**GOAL OF THE EXERCISE**: Work out how many lines in these entries include the string "waiting", and give only that figure.

DATA SECTION START

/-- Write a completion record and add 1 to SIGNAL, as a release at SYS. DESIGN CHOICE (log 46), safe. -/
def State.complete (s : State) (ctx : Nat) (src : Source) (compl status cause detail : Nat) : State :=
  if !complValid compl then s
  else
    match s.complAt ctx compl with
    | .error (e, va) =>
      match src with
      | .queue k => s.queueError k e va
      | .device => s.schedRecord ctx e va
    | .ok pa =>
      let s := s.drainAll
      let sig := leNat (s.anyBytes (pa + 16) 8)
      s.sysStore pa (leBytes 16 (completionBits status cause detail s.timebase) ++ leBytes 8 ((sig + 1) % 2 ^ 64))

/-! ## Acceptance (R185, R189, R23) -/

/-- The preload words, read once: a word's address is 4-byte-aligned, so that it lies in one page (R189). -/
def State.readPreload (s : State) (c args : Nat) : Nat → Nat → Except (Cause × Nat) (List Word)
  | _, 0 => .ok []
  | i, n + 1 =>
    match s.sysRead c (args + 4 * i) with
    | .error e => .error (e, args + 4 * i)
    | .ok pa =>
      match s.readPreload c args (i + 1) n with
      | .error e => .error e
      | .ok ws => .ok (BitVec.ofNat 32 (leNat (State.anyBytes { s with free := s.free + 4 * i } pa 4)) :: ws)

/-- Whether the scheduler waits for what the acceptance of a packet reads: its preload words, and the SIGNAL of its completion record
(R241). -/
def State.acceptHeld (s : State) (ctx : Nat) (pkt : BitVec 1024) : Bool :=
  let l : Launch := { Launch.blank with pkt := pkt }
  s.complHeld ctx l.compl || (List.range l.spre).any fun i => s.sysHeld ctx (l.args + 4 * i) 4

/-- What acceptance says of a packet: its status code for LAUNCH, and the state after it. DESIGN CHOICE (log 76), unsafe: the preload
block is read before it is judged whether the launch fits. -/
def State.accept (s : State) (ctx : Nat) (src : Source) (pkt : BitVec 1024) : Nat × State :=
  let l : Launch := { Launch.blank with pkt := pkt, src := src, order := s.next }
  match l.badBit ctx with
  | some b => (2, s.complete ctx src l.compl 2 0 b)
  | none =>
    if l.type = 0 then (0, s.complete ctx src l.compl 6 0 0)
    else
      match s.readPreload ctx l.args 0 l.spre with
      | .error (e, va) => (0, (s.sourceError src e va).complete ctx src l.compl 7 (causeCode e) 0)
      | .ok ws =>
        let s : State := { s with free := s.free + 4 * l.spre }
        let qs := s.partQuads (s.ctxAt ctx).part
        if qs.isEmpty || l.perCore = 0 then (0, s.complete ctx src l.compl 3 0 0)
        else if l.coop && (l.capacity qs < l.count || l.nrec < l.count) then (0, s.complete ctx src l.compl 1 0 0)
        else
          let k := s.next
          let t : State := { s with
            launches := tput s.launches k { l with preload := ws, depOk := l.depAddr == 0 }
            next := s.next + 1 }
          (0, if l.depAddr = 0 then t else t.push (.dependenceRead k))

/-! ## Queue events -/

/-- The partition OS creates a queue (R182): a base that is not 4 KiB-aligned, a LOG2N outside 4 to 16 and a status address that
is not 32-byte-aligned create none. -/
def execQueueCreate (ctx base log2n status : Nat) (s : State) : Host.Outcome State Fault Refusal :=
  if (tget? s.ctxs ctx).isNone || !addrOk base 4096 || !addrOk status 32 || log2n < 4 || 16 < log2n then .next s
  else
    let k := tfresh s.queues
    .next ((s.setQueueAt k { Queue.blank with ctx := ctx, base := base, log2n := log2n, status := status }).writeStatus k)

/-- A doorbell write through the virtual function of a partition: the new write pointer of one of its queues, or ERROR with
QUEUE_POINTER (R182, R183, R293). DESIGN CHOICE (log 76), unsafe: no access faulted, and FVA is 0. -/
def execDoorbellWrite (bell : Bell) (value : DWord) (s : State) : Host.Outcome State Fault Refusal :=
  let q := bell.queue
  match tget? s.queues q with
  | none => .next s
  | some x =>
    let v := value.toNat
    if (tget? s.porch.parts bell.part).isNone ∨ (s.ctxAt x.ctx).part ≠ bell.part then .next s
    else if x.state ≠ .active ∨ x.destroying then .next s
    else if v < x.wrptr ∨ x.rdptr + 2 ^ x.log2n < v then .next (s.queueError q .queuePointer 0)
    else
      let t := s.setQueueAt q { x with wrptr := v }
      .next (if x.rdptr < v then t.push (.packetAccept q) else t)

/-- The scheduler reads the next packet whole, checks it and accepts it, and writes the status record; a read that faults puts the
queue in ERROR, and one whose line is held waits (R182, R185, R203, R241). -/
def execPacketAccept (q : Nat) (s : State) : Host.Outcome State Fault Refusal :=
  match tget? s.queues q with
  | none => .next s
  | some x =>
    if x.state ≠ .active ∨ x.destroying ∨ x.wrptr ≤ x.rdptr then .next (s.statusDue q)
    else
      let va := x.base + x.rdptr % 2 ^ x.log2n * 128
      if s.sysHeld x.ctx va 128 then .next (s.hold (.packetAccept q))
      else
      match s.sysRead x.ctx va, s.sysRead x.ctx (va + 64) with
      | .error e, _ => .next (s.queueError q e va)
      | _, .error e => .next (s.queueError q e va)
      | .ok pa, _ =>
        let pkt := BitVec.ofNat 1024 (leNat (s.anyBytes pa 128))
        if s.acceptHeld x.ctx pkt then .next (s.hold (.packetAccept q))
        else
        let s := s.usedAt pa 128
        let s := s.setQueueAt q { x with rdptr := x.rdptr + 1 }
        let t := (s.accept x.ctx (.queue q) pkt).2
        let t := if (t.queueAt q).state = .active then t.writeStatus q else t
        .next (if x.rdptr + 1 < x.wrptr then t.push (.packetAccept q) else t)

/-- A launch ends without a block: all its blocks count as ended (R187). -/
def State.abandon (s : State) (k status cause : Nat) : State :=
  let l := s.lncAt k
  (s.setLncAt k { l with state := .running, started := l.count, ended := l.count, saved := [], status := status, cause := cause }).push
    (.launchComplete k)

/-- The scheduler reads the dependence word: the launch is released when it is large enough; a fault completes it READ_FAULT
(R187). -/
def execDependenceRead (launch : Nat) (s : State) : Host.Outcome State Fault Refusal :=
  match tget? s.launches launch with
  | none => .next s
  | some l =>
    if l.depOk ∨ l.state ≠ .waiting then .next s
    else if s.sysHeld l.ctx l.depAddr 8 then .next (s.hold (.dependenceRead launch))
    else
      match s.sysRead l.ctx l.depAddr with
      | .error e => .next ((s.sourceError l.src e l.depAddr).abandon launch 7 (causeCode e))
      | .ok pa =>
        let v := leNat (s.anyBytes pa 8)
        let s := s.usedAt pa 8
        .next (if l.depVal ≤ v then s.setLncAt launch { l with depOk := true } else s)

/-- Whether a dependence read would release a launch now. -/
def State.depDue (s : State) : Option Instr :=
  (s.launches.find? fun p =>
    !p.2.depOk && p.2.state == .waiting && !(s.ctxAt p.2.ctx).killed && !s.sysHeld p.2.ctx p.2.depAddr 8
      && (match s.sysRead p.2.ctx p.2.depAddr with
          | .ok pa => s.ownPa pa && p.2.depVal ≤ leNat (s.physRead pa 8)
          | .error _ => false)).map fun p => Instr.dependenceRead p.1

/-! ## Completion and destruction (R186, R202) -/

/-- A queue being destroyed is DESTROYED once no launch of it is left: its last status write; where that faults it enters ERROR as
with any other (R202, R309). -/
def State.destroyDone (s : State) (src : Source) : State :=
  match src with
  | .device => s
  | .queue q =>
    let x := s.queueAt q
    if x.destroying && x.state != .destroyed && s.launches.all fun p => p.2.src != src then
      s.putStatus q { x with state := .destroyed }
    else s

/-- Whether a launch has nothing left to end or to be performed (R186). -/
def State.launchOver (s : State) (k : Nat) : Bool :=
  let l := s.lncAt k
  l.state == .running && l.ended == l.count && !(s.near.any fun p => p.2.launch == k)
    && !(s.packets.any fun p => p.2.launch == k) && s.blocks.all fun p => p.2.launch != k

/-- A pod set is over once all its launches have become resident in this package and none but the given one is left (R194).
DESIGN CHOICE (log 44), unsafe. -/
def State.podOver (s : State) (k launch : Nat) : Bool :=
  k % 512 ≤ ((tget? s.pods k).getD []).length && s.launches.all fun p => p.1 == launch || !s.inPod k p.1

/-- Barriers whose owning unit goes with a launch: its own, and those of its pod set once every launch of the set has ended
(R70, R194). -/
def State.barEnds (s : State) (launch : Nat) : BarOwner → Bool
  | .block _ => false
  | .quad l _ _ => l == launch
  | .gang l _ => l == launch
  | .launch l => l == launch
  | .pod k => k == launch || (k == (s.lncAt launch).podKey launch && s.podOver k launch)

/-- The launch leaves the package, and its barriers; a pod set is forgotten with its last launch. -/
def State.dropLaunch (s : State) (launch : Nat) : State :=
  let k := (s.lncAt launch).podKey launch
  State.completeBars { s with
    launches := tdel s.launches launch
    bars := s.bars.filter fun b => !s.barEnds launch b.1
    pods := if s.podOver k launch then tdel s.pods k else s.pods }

DATA SECTION END
DATA SECTION START

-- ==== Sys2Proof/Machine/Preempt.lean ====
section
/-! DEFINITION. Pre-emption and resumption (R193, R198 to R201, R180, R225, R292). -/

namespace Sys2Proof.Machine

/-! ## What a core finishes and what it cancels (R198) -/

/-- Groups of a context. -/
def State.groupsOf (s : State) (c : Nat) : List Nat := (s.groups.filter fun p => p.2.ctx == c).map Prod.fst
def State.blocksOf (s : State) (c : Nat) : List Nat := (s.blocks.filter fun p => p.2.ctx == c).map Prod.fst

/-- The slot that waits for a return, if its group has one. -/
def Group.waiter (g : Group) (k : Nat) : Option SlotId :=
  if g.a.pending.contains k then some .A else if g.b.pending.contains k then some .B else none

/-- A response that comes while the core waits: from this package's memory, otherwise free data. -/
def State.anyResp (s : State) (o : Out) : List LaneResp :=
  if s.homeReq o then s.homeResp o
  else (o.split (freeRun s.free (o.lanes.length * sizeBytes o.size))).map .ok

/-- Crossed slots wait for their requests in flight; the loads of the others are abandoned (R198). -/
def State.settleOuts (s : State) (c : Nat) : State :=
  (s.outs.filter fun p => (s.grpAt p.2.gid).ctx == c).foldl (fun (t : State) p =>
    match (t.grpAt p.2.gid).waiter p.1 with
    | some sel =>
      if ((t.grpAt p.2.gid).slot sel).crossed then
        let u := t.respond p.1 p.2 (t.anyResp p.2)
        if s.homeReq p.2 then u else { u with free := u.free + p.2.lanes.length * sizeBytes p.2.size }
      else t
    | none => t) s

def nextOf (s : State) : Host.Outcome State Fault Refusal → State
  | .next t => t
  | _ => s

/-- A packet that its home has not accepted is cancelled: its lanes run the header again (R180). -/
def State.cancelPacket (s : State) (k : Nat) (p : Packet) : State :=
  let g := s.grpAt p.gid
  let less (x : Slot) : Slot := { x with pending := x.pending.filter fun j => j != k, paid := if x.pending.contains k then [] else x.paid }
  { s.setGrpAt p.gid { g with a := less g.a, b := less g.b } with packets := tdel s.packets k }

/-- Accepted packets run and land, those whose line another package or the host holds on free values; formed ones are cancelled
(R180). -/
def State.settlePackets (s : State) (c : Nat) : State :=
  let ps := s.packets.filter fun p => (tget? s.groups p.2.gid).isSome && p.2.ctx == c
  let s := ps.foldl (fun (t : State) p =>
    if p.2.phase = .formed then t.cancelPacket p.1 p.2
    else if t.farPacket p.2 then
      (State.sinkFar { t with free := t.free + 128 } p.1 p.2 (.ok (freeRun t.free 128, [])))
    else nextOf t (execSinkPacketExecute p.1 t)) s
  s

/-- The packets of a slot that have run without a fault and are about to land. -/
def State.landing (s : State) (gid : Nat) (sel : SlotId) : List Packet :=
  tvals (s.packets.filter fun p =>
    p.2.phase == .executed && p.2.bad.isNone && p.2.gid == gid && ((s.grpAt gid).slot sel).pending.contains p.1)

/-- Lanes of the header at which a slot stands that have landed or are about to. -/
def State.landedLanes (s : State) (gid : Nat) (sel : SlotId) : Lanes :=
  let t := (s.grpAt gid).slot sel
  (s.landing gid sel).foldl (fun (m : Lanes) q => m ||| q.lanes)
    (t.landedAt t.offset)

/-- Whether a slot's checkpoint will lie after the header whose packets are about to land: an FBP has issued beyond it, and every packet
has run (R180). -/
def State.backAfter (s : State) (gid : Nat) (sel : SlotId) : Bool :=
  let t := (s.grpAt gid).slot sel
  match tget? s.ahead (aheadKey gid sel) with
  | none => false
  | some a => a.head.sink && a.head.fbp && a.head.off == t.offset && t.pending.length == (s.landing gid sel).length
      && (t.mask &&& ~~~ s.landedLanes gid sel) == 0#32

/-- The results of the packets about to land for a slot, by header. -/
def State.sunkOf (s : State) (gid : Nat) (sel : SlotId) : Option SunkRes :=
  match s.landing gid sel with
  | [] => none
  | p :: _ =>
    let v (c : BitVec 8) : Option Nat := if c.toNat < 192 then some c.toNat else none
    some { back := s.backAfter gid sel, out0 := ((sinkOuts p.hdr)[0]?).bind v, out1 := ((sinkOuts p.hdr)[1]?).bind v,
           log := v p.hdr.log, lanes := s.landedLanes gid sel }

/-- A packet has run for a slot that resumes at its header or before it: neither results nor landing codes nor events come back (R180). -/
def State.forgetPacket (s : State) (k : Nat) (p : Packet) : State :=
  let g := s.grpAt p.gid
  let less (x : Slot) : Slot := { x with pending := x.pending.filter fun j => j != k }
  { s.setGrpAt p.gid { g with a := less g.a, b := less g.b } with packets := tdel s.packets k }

DATA SECTION END
DATA SECTION START

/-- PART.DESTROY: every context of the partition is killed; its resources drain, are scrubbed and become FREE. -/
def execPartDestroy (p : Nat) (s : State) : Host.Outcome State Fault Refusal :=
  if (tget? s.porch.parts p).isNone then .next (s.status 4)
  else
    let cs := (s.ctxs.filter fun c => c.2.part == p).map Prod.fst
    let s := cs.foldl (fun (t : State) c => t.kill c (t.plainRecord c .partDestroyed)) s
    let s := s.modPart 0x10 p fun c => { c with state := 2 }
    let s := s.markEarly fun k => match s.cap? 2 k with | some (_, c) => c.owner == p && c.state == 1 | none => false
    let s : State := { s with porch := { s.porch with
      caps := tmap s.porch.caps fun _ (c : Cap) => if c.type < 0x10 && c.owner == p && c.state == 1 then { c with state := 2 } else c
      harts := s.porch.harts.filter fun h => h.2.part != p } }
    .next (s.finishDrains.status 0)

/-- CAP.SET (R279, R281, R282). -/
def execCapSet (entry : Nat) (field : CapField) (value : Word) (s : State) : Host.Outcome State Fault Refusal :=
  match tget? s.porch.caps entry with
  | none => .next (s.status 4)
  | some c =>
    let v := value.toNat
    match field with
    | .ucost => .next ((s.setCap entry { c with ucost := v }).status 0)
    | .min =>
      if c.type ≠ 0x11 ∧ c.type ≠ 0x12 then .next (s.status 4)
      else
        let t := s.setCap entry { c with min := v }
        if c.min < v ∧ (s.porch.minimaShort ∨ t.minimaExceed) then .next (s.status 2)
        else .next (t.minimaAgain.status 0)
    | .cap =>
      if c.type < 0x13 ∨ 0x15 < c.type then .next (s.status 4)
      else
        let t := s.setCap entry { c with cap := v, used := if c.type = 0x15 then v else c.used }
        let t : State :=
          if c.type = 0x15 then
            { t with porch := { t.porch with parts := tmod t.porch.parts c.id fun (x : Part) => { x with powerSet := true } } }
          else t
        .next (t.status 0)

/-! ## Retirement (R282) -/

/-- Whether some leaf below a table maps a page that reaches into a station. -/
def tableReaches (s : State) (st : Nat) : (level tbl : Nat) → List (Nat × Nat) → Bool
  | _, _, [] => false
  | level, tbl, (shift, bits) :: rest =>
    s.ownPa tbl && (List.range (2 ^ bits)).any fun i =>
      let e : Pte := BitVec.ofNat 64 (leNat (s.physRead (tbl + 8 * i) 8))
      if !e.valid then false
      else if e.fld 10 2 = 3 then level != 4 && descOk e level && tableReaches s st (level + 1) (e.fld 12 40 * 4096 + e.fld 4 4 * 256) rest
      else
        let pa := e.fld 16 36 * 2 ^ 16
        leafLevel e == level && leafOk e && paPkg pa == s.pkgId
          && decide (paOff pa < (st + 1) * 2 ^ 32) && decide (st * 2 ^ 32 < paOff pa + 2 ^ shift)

DATA SECTION END

**EXERCISE RESULT**: 2